Given records ::
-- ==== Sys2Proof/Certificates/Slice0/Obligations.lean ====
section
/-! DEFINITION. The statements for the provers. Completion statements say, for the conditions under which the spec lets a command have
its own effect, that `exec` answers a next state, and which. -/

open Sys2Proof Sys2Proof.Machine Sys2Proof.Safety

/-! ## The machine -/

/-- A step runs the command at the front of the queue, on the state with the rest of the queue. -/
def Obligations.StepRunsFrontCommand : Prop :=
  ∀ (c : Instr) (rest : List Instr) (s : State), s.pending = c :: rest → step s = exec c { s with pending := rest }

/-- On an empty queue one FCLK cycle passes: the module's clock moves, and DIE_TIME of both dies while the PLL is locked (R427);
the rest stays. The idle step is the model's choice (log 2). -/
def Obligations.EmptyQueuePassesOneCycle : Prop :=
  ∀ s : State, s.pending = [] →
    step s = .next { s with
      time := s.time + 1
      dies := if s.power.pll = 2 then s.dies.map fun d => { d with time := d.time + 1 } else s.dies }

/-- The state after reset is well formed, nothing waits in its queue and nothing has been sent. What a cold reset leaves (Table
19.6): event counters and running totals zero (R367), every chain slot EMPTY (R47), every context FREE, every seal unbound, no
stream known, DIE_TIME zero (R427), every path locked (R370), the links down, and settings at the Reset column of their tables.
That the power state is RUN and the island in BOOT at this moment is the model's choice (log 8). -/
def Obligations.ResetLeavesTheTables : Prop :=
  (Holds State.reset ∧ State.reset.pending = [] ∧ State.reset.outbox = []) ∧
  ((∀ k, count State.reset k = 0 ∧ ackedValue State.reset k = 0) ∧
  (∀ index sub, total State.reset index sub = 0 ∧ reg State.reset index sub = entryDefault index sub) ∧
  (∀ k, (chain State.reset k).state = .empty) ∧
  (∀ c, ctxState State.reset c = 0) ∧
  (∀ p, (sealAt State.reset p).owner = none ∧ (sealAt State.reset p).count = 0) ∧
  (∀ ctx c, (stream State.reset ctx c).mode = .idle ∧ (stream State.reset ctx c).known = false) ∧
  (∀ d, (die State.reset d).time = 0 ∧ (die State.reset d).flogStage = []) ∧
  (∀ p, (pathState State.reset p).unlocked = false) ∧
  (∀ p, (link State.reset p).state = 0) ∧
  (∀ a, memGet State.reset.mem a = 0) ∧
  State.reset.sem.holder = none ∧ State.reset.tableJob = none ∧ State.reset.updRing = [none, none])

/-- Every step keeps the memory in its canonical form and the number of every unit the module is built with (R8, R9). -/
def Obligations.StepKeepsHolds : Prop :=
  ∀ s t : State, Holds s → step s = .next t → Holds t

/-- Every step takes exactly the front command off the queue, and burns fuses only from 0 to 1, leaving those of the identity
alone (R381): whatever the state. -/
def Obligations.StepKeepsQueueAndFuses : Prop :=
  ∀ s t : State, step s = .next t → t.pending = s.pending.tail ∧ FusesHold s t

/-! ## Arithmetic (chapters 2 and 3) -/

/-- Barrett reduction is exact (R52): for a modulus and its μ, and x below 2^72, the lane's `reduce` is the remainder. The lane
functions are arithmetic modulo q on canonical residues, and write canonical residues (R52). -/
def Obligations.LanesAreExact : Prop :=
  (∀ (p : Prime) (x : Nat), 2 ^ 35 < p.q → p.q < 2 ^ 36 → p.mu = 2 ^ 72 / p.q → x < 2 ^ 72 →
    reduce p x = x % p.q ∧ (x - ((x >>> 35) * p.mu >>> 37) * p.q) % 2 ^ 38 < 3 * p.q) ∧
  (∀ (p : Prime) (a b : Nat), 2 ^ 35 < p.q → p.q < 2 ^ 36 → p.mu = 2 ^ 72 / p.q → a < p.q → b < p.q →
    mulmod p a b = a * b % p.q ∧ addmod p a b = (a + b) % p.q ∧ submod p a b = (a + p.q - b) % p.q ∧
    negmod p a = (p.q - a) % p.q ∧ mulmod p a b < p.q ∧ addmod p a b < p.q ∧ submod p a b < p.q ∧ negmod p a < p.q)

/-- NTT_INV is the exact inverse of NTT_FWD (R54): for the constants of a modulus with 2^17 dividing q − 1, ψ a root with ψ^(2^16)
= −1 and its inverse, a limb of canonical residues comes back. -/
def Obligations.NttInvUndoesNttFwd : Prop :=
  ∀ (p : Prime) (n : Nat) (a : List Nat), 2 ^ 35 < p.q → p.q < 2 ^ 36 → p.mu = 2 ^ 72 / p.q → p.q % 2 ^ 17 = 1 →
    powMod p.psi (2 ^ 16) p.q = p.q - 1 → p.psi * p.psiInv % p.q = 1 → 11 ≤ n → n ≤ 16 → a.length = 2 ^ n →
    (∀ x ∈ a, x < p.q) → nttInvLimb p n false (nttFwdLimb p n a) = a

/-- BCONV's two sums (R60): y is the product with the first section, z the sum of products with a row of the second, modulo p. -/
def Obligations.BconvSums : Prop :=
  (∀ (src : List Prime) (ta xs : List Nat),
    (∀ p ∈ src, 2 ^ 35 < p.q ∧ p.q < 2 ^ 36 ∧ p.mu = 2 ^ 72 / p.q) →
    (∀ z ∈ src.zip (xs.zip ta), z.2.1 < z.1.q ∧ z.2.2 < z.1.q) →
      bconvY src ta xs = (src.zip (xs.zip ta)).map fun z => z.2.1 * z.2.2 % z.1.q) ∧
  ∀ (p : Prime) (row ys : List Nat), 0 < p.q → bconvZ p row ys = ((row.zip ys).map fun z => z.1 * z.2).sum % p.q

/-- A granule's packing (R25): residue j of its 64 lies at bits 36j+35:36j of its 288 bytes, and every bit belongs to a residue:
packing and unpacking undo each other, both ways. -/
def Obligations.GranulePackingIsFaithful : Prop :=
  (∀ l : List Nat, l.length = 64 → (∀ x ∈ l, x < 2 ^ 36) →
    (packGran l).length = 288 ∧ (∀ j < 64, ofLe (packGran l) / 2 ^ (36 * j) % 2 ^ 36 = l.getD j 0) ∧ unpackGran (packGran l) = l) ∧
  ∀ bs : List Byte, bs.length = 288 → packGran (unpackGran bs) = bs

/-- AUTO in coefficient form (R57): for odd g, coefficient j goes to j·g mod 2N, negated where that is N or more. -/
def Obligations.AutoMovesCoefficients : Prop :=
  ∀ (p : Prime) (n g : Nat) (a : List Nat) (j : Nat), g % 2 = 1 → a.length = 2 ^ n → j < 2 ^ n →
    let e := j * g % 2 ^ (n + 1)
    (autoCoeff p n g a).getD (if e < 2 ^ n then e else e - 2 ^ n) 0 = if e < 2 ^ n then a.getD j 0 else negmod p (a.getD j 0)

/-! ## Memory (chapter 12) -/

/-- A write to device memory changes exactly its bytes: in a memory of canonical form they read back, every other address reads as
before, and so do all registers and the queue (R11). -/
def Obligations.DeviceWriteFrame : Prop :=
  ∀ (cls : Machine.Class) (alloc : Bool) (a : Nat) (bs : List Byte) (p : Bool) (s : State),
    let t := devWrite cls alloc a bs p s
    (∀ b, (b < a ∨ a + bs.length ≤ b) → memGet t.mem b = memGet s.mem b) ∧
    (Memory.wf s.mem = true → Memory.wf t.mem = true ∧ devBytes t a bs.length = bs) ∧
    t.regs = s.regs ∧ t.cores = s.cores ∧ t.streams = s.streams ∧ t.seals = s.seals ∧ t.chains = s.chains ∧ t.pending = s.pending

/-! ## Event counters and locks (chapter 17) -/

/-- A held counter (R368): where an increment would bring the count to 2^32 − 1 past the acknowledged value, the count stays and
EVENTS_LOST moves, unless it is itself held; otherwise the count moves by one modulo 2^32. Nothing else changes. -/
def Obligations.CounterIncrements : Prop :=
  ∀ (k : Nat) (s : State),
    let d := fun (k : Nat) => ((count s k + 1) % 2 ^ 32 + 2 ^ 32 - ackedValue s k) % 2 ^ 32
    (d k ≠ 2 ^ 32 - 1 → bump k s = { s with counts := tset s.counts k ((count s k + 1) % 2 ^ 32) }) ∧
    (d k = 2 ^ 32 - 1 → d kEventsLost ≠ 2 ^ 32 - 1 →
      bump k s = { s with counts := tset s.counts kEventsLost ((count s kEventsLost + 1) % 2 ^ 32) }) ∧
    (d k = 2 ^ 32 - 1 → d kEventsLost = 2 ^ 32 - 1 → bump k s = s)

Work item :: Only the lines from the top of the data through the line that contains "(c : Instr)" should be quoted, exactly as they stand.

Task answer ::
-- ==== Sys2Proof/Certificates/Slice0/Obligations.lean ====
section
/-! DEFINITION. The statements for the provers. Completion statements say, for the conditions under which the spec lets a command have
its own effect, that `exec` answers a next state, and which. -/

open Sys2Proof Sys2Proof.Machine Sys2Proof.Safety

/-! ## The machine -/

/-- A step runs the command at the front of the queue, on the state with the rest of the queue. -/
def Obligations.StepRunsFrontCommand : Prop :=
  ∀ (c : Instr) (rest : List Instr) (s : State), s.pending = c :: rest → step s = exec c { s with pending := rest }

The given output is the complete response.